%%

/-- MGT_MODE_REQ_WRITE, MODE_CHANGE_START, MGT_PLAN_WRITE, PLAN_WRITE_DONE, GLB_LOCK_WRITE, RAS_RETIRE_CMD, DMP_GO, DUMP_WRITE_COMPLETE,
CKP_THR_REQ_WRITE and ENS_TEST_WRITE (R36 to R38, R587, R599, R623, R626, R639 to R641, R655). -/
def Obligations.ManagementWritesComplete : Prop :=
  ∀ (s : State) (v : W32),
    (Writable s 0x10040 → bits v.toNat 1 0 ≤ 1 → exec (.mgtModeReqWrite v) s = .next
      { s with mgt := { s.mgt with modeReq := bits v.toNat 1 0, pend := bits v.toNat 1 0 != s.mgt.modeCur } }) ∧
    (s.modeMayChange = true → Answers .modeChangeStart s fun t => t.mgt = { s.mgt with changing := true } ∧
      t.sec.scrub = some ⟨3, 2, 67036⟩ ∧ ∀ c, c < 16 → (s.ring c).st = 1 → (t.ring c).st = 2) ∧
    (∀ b, Writable s 0x10020 → bit v.toNat 0 = true → s.mgt.busy = false → s.glb.lock = false → s.jobs = [] →
      s.hostRead s.mgt.src 4096 = some b → crc32c (b.take 4092) = leAt b 4092 4 →
      exec (.mgtPlanWrite v) s = .next { s with mgt := { s.mgt with busy := true, buffer := b } }) ∧
    (Writable s 0x10020 → bit v.toNat 0 = true → s.mgt.busy = false → (s.glb.lock = true ∨ s.jobs ≠ []) →
      exec (.mgtPlanWrite v) s = .next { s with mgt := { s.mgt with status := 0x0803 } }) ∧
    (s.mgt.busy = true → exec .planWriteDone s = .next { s with
      flash := Memory.writeBytes s.flash 0 s.mgt.buffer
      mgt := { s.mgt with busy := false, buffer := [], status := 0, pending := true } }) ∧
    (Writable s 0x28 → exec (.glbLockWrite v) s = .next { s with glb := { s.glb with
      lock := s.glb.lock || bit v.toNat 1
      denied := s.glb.denied && !(bit v.toNat 2 && Map.find s.glb.setAt 0x28 != some (s.boot.edges / 8)) } }) ∧
    (∀ m : Mark, m = ⟨b2n (bit v.toNat 10), bits v.toNat 9 0, 0x03⟩ → Writable s 0x12004C → bit v.toNat 11 = true → m ∈ s.ras.retired →
      m ∉ s.ras.restore → exec (.rasRetireCmd v) s = .next { s with ras := { s.ras with restore := s.ras.restore ++ [m] } }) ∧
    (∀ u : State, u = { s with dmp := { s.dmp with arm := bit v.toNat 0 } } → Writable s 0x14000C → bit v.toNat 1 = true →
      bit v.toNat 0 = true → s.dmp.st ≠ 1 → s.boot.halt = .none →
      exec (.dmpGo v) s = .next { u with dmp := { u.dmp with st := 1, status := 0, doneBytes := 0, image := u.dumpImage ⟨1, 0, 0, 0, 0, 2 ^ 64 - 1⟩ } }) ∧
    (Writable s 0x14000C → bit v.toNat 1 = false → exec (.dmpGo v) s = .next { s with dmp := { s.dmp with arm := bit v.toNat 0 } }) ∧
    (s.dmp.st = 1 → 81920 ≤ s.dmp.size → s.hostCanWrite = true → Answers .dumpWriteComplete s fun t => ∃ u : State, t = u.regrowPoll ∧
      u.host.mem = (s.hostWrite s.dmp.base s.dmp.image).host.mem ∧ u.dmp.st = 2 ∧ u.dmp.doneBit = true ∧ u.dmp.arm = false ∧
      u.dmp.status = 0 ∧ u.dmp.doneBytes = s.dmp.image.length ∧ Posts s u 0x0A0A 0 (toLe 4 s.dmp.image.length ++ toLe 2 0)) ∧
    (s.dmp.st = 1 → s.dmp.size < 81920 → Answers .dumpWriteComplete s fun t => ∃ u : State, t = u.regrowPoll ∧ u.host.mem = s.host.mem ∧
      u.dmp.st = 2 ∧ u.dmp.status = 0x000B ∧ Posts s u 0x0A0A 0x000B (toLe 4 0 ++ toLe 2 0)) ∧
    (Writable s 0x20004 →
      exec (.ckpThrReqWrite v) s = .next ({ s with pwr := { s.pwr with hostReq := bits v.toNat 11 8 } } : State).redecide) ∧
    (Writable s 0x70008 → s.fuses.lc = 0 → (bit v.toNat 0 ≠ s.ens.testEn ∨ bits v.toNat 2 1 ≠ s.ens.pattern) →
      Answers (.ensTestWrite v) s fun t => t.ens.testEn = bit v.toNat 0 ∧ t.ens.pattern = bits v.toNat 2 1 ∧ t.ens.startup = true ∧
        t.ens.settling = true ∧ { t with ens := s.ens } = s) ∧
    (Writable s 0x70008 → s.fuses.lc ≠ 0 → exec (.ensTestWrite v) s = .next s)

/-- REG_WRITE, RW1C_WRITE and REG_READ_LOW_LATCH: a low half written is held until its high half; RWL fields keep their values under
SETUP_LOCK; a read of a low half latches the high half (R8 to R12, R650 to R655). -/
def Obligations.RegisterAccessCompletes : Prop :=
  ∀ (s : State) (o size : Nat) (v : W64),
    (barFits o size = true → Writable s o → exec (.regWrite o size v) s = .next (s.applyWrite o size v) ∧
      exec (.rw1cWrite o size v) s = .next (s.applyWrite o size v)) ∧
    ((barFits o size = false ∨ s.barAnswers o = false) → exec (.regWrite o size v) s = .next s ∧ exec (.rw1cWrite o size v) s = .next s ∧
      exec (.regReadLowLatch o size) s = .next { s with reply := List.replicate size 0#8 }) ∧
    (barFits o size = true → s.barAnswers o = true → s.sec.scrub.isSome = true → exec (.regWrite o size v) s = .next
      { s with host := { s.host with accesses := s.host.accesses ++ [.bar0Write o size v] } }) ∧
    (o ∈ lockedOffsets → Writable s o → s.glb.lock = true →
      exec (.regWrite o 4 v) s = .next { s with glb := { s.glb with
        denied := true, setAt := Map.put s.glb.setAt 0x28 (s.boot.edges / 8) } }) ∧
    (o ∈ [0x10018, 0x60018, 0x60058, 0x90020, 0x90028, 0x90030, 0x90038, 0x140000] → Writable s o →
      (Answers (.regWrite o 8 v) s fun t => t.regRead o = v.toNat) ∧
      (Answers (.regWrite o 4 v) s fun t => t = { s with glb := { s.glb with low := Map.put s.glb.low o (v.toNat % 2 ^ 32) } }) ∧
      (∀ l, l < 2 ^ 32 → Map.find s.glb.low o = some l →
        Answers (.regWrite (o + 4) 4 v) s fun t => t.regRead o = l + v.toNat % 2 ^ 32 * 2 ^ 32)) ∧
    (o % 8 = 0 → o < 0x1000000 → writable64 o = true → reg64 o = true → reg64 (o + 4) = false → Writable s o →
      exec (.regWrite o 4 v) s = .next { s with glb := { s.glb with low := Map.put s.glb.low o (v.toNat % 2 ^ 32) } } ∧
      ∀ l, Map.find s.glb.low o = some l → exec (.regWrite (o + 4) 4 v) s = .next
        (({ s with glb := { s.glb with low := Map.del s.glb.low o } } : State).writeReg64 o (l + v.toNat % 2 ^ 32 * 2 ^ 32))) ∧
    (∀ (a : Nat × Nat), a ∈ [(0x28, 2), (0x30004, 7), (0x90044, 1), (0x140010, 2)] → o = a.1 → Writable s o → bit v.toNat a.2 = true →
      (Map.find s.glb.setAt o ≠ some (s.boot.edges / 8) →
        Answers (.rw1cWrite o 4 v) s fun t => bit (t.regRead o) a.2 = false) ∧
      (Map.find s.glb.setAt o = some (s.boot.edges / 8) →
        Answers (.rw1cWrite o 4 v) s fun t => bit (t.regRead o) a.2 = bit (s.regRead o) a.2)) ∧
    (barFits o size = true → s.barAnswers o = true → size = 8 → reg64 o = true →
      exec (.regReadLowLatch o size) s = .next { s with reply := toLe 8 (s.regRead o) }) ∧
    (barFits o size = true → s.barAnswers o = true → size = 4 → reg64 o = true → exec (.regReadLowLatch o size) s = .next
      { s with reply := toLe 4 (s.regRead o % 2 ^ 32), glb := { s.glb with latch := Map.put s.glb.latch o (s.regRead o / 2 ^ 32) } }) ∧
    (∀ h, barFits o size = true → s.barAnswers o = true → size = 4 → reg64 o = false → o % 8 = 4 → reg64 (o - 4) = true →
      Map.find s.glb.latch (o - 4) = some h → exec (.regReadLowLatch o size) s = .next
        { s with reply := toLe 4 h, glb := { s.glb with latch := Map.del s.glb.latch (o - 4) } }) ∧
    (barFits o size = true → s.barAnswers o = true → size = 4 → reg64 o = false → (o % 8 ≠ 4 ∨ reg64 (o - 4) = false) →
      exec (.regReadLowLatch o size) s = .next { s with reply := toLe 4 (s.regRead o) })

%%

Assignment =>
Output should match, line for line, the stretch of the material above from the line holding "s.mgt with modeReq" through the line holding "(∀ b, Writable".

Result of this task =>
      { s with mgt := { s.mgt with modeReq := bits v.toNat 1 0, pend := bits v.toNat 1 0 != s.mgt.modeCur } }) ∧
    (s.modeMayChange = true → Answers .modeChangeStart s fun t => t.mgt = { s.mgt with changing := true } ∧
      t.sec.scrub = some ⟨3, 2, 67036⟩ ∧ ∀ c, c < 16 → (s.ring c).st = 1 → (t.ring c).st = 2) ∧
    (∀ b, Writable s 0x10020 → bit v.toNat 0 = true → s.mgt.busy = false → s.glb.lock = false → s.jobs = [] →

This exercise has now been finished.